The final network result and running result are as follows:

__Wed Nov 08 2017 10:01:18 GMT+0800 (CST)____Wed Nov 08 2017 10:01:18 GMT+0800 (CST)__step 100: Loss = 0.4675 (49113.6 examples/ SEC) step 200: Loss = 0.2348 (53200.2 examples/ SEC) step 300: Loss = 0.1858 (51922.6 examples/ SEC) Step 400: Loss = 0.1935 (49554.6 examples/ SEC) Step 500: Loss = 0.2634 (51552.4 examples/ SEC) step 600: Loss = 0.1800 (51871.2 examples/ SEC) step 700: Loss = 0.0524 (51225.0 examples/ SEC) step 800: Loss = 0.1634 (50606.9 examples/ SEC) step 900: Loss = 0.1549 (56239.0 examples/ SEC) step 1000: Loss = 0.1026 (54755.9 examples/ SEC) step 1100: Loss = 0.0928 (51871.2 examples/ SEC) step 1200: Loss = 0.0293 (50864.7 examples/ SEC) step 1300: Loss = 0.1918 (54528.1 examples/ SEC) step 1400: Loss = 0.1001 (48725.7 examples/ SEC) step 1500: Loss = 0.1263 (50003.6 examples/ SEC) step 1600: Loss = 0.0956 (54176.0 examples/ SEC) step 1700: Loss = 0.1012 (52025.6 examples/ SEC) step 1800: Loss = 0.3386 (53471.5 examples/ SEC) step 1900: Loss = 0.1626 (54641.8 examples/ SEC) Step 2000: Loss = 0.0215 (54528.1 examples/ SEC) accuracy: 0.970499992371__Wed Nov 08 2017 10:01:18 GMT+0800 (CST)____Wed Nov 08 2017 10:01:18 GMT+0800 (CST)__Copy the code

It can be seen that by using the simple neural network containing two hidden layers, the classification accuracy has been improved to 97%, which is much better than the simple linear classifier. The important effect of model selection on final performance is proved.

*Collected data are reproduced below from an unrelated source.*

/-- FREF_EDGE: a leading edge on fire reference k at coarse count c and tap, of a pulse with a ToT (R99, R102, R322). -/
def execFrefEdge (k c tap tot : Nat) (s : State) : Host.Outcome State Fault Refusal :=
  let raw := s.edgeTime s.frefCdWords c tap
  match s.tdc.windows.find? (fun w => w.k = k ∧ w.first ≤ raw ∧ raw ≤ w.last) with
  | none => .next s
  | some w =>
    if w.hit.isSome || s.frefMode k == 0 then .next s
    else
      let s := s.toTbs (c * 64 + tap)
      let tot := Nat.min 4095 tot
      let t := tbs64 (raw - s.walk s.frefWalkWords tot - sx 16 (s.ef (TDC_FREF_DLY k) TDC_FREF_DLY_PATH))
      let ws := s.tdc.windows.map (fun (x : FWin) => if x = w then { x with hit := some (t, tot) } else x)
      let s := { s with tdc := { s.tdc with windows := ws, missRun := Sp.put (fun _ => 0) s.tdc.missRun k 0 } }
      let s := s.wr64 (TDC_FREF_LAST_LO k) (TDC_FREF_LAST_HI k) t
      let s := s.setF (TDC_FREF_STAT k) TDC_FREF_STAT_LAST_TOT tot
      let s := s.setF (TDC_FREF_AVG k) TDC_FREF_AVG_AVG
        (avgNext (s.f (TDC_FREF_AVG k) TDC_FREF_AVG_AVG) ((t : Int) - w.edge))
      let lim := bits (s.rd ESF_FREF_LIM).toNat (8 * k) 8
      .next (if s.esf.armed && lim != 0 && decide (lim * 16 < tot) then s.latch [10] else s)

/-- The further charges of a reference whose window closed without an edge (R322). -/
def State.postCharge (s : State) (h : Shot) (k : Nat) : State :=
  let segs := h.width.filter (fun x => s.segRef x.1 == k)
  let s := s.forEach segs (fun s x => s.addCharge (x.1 * 64 + h.sector) ((320 - x.2) * s.expWeight x.1))
  if s.esf.armed && s.overCells (segs.map (fun x => x.1 * 64 + h.sector)) then s.latch [4] else s

/-- The raw tap takes a shot (R426). -/
def State.tapShot (s : State) (h : Shot) (fire : Nat) (miss : Bool) : State :=
  if s.fb HNG_TAP_CTRL HNG_TAP_CTRL_EN && s.fb HNG_TAP_CTRL HNG_TAP_CTRL_SHOTS then
    s.tapItem (.shot (leBytes 8 fire ++ leBytes 2 h.segmask ++ leBytes 2 (h.entry + 32768 * b2n miss) ++ leBytes 1 h.ix
      ++ leBytes 1 (s.rd FIR_FRAME).toNat))
  else s

/-- Pass the shot record: the actual fire time, and at the column's first shot its T_FIRST and azimuth (R100, R138, R142). -/
def State.passRecord (s : State) (h : Shot) (fire tot : Nat) (miss : Bool) : State :=
  let shots := s.fir.shots.map (fun (x : Shot) =>
    if x.serial = h.serial ∧ x.ix = h.ix then { x with fire := fire, recorded := true, miss := miss, tot := tot } else x)
  let s := { s with fir := { s.fir with shots := shots } }.tapShot h fire miss
  if h.ix ≠ 0 then s
  else
    let e := s.active h.entry
    let az := s.azAt fire e.az
    let s := s.updColumn h.serial (fun c => { c with tFirst := some fire, azimuth := az })
    let s := { s with fir := { s.fir with azRec := Sp.ins s.fir.azRec h.entry az } }
    let s := s.setF FIR_AZ FIR_AZ_AZIMUTH az
    if s.efb FIR_SEQ FIR_SEQ_CMODE && decide ((s.ef FIR_SEQ FIR_SEQ_LAG_MAX : Int) < azPast az e.az e.dir) then
      s.addSat FIR_CNT_B FIR_CNT_B_LAG 1
    else s

/-- Tally a FIRE_SKEW shot by its segment: the sum of (measured emission − edge − DLY), the measured edges and the misses
(R455). -/
def State.tallySkew (s : State) (h : Shot) (hit : Option Nat) : State :=
  let g := lowestSet 16 h.segmask
  let e : Int := match hit with | some t => (t : Int) - h.edge - s.ef (FIR_OUT_CFG g) FIR_OUT_CFG_DLY | none => 0
  let add (r : CalRun) : CalRun :=
    let (sum, n, m) := Sp.get (fun _ => (0, 0, 0)) r.skew g
    if r.proc = 6 then
      { r with skew := Sp.ins r.skew g (if hit.isSome then (sum + e, n + 1, m) else (sum, n, m + 1)) }
    else r
  { s with cal := { s.cal with run := s.cal.run.map add } }

/-- FREF_WINDOW_CLOSE: the oldest capture window of reference k ends (R100–R102, R322). -/
def execFrefWindowClose (k : Nat) (s : State) : Host.Outcome State Fault Refusal :=
  match s.tdc.windows.find? (fun w => w.k = k) with
  | none => .next s
  | some w =>
    let s := s.toTbs w.last
    let s0 := s
    let s := { s with tdc := { s.tdc with windows := s.tdc.windows.erase w } }
    match s.fir.shots.find? (fun h => h.serial = w.serial ∧ h.ix = w.ix) with
    | none => .next s
    | some h =>
      let pass (s : State) (fire tot : Nat) (miss : Bool) := if w.primary then s.passRecord h fire tot miss else s
      if s.frefMode k = 0 then
        .next (pass s (w.edge + s.ef (TDC_FREF_DLY k) TDC_FREF_DLY_NOMINAL) 0 false)
      else
        match w.hit with
        | some (t, tot) => .next ((pass s t tot false).tallySkew h (some t))
        | none =>
          let run := Sp.get (fun _ => 0) s.tdc.missRun k + 1
          let s := (s.addSat (TDC_FREF_STAT k) TDC_FREF_STAT_MISS 1)
          let s := { s with tdc := { s.tdc with missRun := Sp.put (fun _ => 0) s.tdc.missRun k run } }
          let s := if 16 ≤ run then s.setF (TDC_FREF_STAT k) TDC_FREF_STAT_LOST 1 else s
          let s := pass s (w.edge + s.f (TDC_FREF_AVG k) TDC_FREF_AVG_AVG / 16) 0 true
          .next (((s.postCharge h k).tallySkew h none).noteConds s0)

/-! ### Column close -/

/-- The end of a column's last timing window on TBS: its last shot's actual fire time plus w (R18). -/
def State.closeAt (s : State) (c : Column) : Nat :=
  ((s.fir.shots.filter (fun h => h.serial = c.serial)).map (fun h => h.fire + s.window)).foldl Nat.max
    (if c.silent then c.windowEnd else 0)

/-- RFLAGS of a channel's control record in a set. -/
def State.rflags (s : State) (set n : Nat) : Nat := s.memNat (recAddr set n + 6) 2

/-- What extraction needs of a column's shot records: the time from the first to the last shot of the coarse burst
(R194) and whether any shot missed its reference (R203). -/
def State.shotSummary (s : State) (c : Column) : Column :=
  let mine := s.fir.shots.filter (fun h => h.serial = c.serial)
  let coarse := mine.filter (fun h => !h.zoom)
  let first := (coarse.head?.map (·.fire)).getD 0
  let last := (coarse.getLast?.map (·.fire)).getD 0
  { c with span := last - first, miss := mine.any (·.miss) }

/-- COLUMN_CLOSE: the last timing window of the oldest fired column ends; its set is released (R18, R125, R151, R170). -/
def execColumnClose (s : State) : Host.Outcome State Fault Refusal :=
  match s.fir.closing with
  | [] => .next s
  | c :: rest =>
    if s.tdc.windows.any (fun w => w.serial = c.serial) then .next s
    else
      let s := s.toTbs (s.closeAt c)
      let amb := (s.liveChannels.map (fun n => (n, s.ambient n))).filter (fun x => x.2 ≠ 0)
      let c := { s.shotSummary c with amb := amb, windowEnd := s.tbs, shots := c.fired }
      let marked := s.fir.shots.map (fun (h : Shot) => if h.serial = c.serial then { h with closed := true } else h)
      let shots := marked.filter (fun h => !h.closed || decide (s.tbs < h.edge + 2097152))
      let s := { s with fir := { s.fir with closing := rest, lastClose := s.tbs, shots := shots } }
      let s := s.setF FIR_LAST_FOLD FIR_LAST_FOLD_FOLD c.fold
      let s := (s.putSet c.set 2)
      let s := { s with hge := { s.hge with descs := Sp.ins s.hge.descs c.set c } }
      .next (s.forEach s.liveChannels (fun s n =>
        if bit (s.rflags c.set n) 0 then s.addSat (HGE_CH_STAT n) HGE_CH_STAT_SAT_COLS 1 else s))

/-! ### Frames -/

/-- The number the next frame will take (R144). -/
def State.nextFrame (s : State) : Nat := (s.f FIR_FRAME FIR_FRAME_FRAME + 1) % 2 ^ 32

/-- Whether a head still waits for its members' acknowledgements of the next FRAME (R413). [DEDUCED, log 22] -/
def State.headWaits (s : State) : Bool :=
  s.isHead && s.f HNG_CAS_STAT HNG_CAS_STAT_REACH != 0 && (s.cas.sent != some s.nextFrame || s.cas.await.isSome)

/-- Whether the frame gap has lasted GAP_MIN at a device time (R143). -/
def State.gapOver (s : State) (at' : Nat) : Bool :=
  match s.fir.frameEnd with
  | none => true
  | some e => decide (e + s.gapMin * tickUs ≤ at')

/-- Whether a member holds a FRAME for the next frame with its own TABLE_ID (R414). -/
def State.memberReady (s : State) : Bool :=
  match s.cas.held with
  | some (_, id, _) => id == s.f HNG_TABLE_ID HNG_TABLE_ID_ID
  | none => false

/-- A frame-start event at a TBS time meets the sequencer in SCANNING (R143, R153, R413, R414). [DEDUCED, log 22] -/
def State.meetEvent (s : State) (t : Nat) : State :=
  let when_ := s.tm.now + (t - s.tbs)
  if s.fir.frameOpen || s.fir.go.isSome || !s.gapOver when_ || s.headWaits then s.addSat FIR_CNT_B FIR_CNT_B_EARLY 1
  else if s.isMember && !s.memberReady then s.addSat HNG_CNT HNG_CNT_SKIP 1
  else { s with fir := { s.fir with go := some t } }

/-- FRAME_START_EVENT: the oldest event of the frame-start source reaches the sequencer; under FREE it is the end of GAP_MIN,
or the entry instant (R143). -/
def execFrameStartEvent (s : State) : Host.Outcome State Fault Refusal :=
  match s.fir.events with
  | (_, t) :: rest =>
    let s := { s with fir := { s.fir with events := rest } }
    .next (if s.scanning then s.meetEvent t else s)
  | [] =>
    if s.scanning && s.fsrc == 0 && !s.fir.frameOpen && s.fir.go.isNone then
      let s := s.at_ (match s.fir.frameEnd with | some e => e + s.gapMin * tickUs | none => s.fir.entered)
      .next (s.meetEvent s.tbs)
    else .next s

/-- SCHEDULE_SLOT: the next slot of the schedule is reached on its time base (R152, R153). -/
def execScheduleSlot (s : State) : Host.Outcome State Fault Refusal :=
  match s.fir.sched with
  | none => .next s
  | some (t0, at') =>
    let x := s.f FIR_SCHED FIR_SCHED_TB
    let cur := s.netTime x / 2 ^ 16
    let per := s.framePer
    let m := if t0 * 2 ^ 32 ≤ cur then (cur - t0 * 2 ^ 32) / (per * 2 ^ 32) + 1 else 0
    let s := s.toNet x ((t0 + m * per) * 2 ^ 48)
    .next (if at' + 100 * tickUs ≤ s.tm.now then s.frameEvent 2 s.tbs else s)

/-- Each channel's update credit is set to 2K (R158). -/
def State.fillCredits (s : State) : State :=
  { s with hge := { s.hge with credits := [], creditZero := s.tm.now } }

/-- The counts of a new frame (R218, R220, R222, R414). -/
def State.takeCounts (s : State) : State :=
  if s.isMember then
    match s.cas.held with
    | some (_, _, l) =>
      { s with fir := { s.fir with counts := (List.range l.length).map (fun i => (i, l.getD i (0, false))) } }
    | none => s
  else
    match s.fir.nextCounts with
    | some l =>
      let s := { s with fir := { s.fir with counts := l, nextCounts := none } }
      (s.setF FIR_ALC_BUDGET FIR_ALC_BUDGET_TE s.fir.nextBudget.1).setF FIR_ALC_SUM FIR_ALC_SUM_SUM s.fir.nextBudget.2
    | none =>
      if s.fir.allocDue || s.fb FIR_ALC_CTRL FIR_ALC_CTRL_EN then s.addSat FIR_ALC_CNT FIR_ALC_CNT_STALE 1
      else
        let s := { s with fir := { s.fir with counts := [] } }
        (s.setF FIR_ALC_BUDGET FIR_ALC_BUDGET_TE 0).setF FIR_ALC_SUM FIR_ALC_SUM_SUM 0

/-- A procedure that runs in the frame gap is abandoned by a frame start (R460, R463). -/
def State.gapCalStop (s : State) : State :=
  match s.cal.run with
  | some r => if r.mode = .gap && r.started then s.calAbandon stBusy else s
  | none => s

Full code download: github.com/Dong–Jian/…

Author’s brief introduction

Jian Dong is a senior data scientist at 360 and a former Research scientist at Amazon. Currently, she focuses on scientific and technological innovation in deep learning, reinforcement learning and computer vision, and has rich experience in big data and computer vision. He has participated in Pascal VOC, ImageNet and other world famous artificial intelligence competitions as a leader for many times and won the champion.

During his PhD, he published many academic papers in top international academic conferences and journals. Since joining 360 at the end of 2015, Jian Dong has participated in and led a number of computer vision and big data projects as a main technical staff member.

Thanks to Chen Si for curating this article.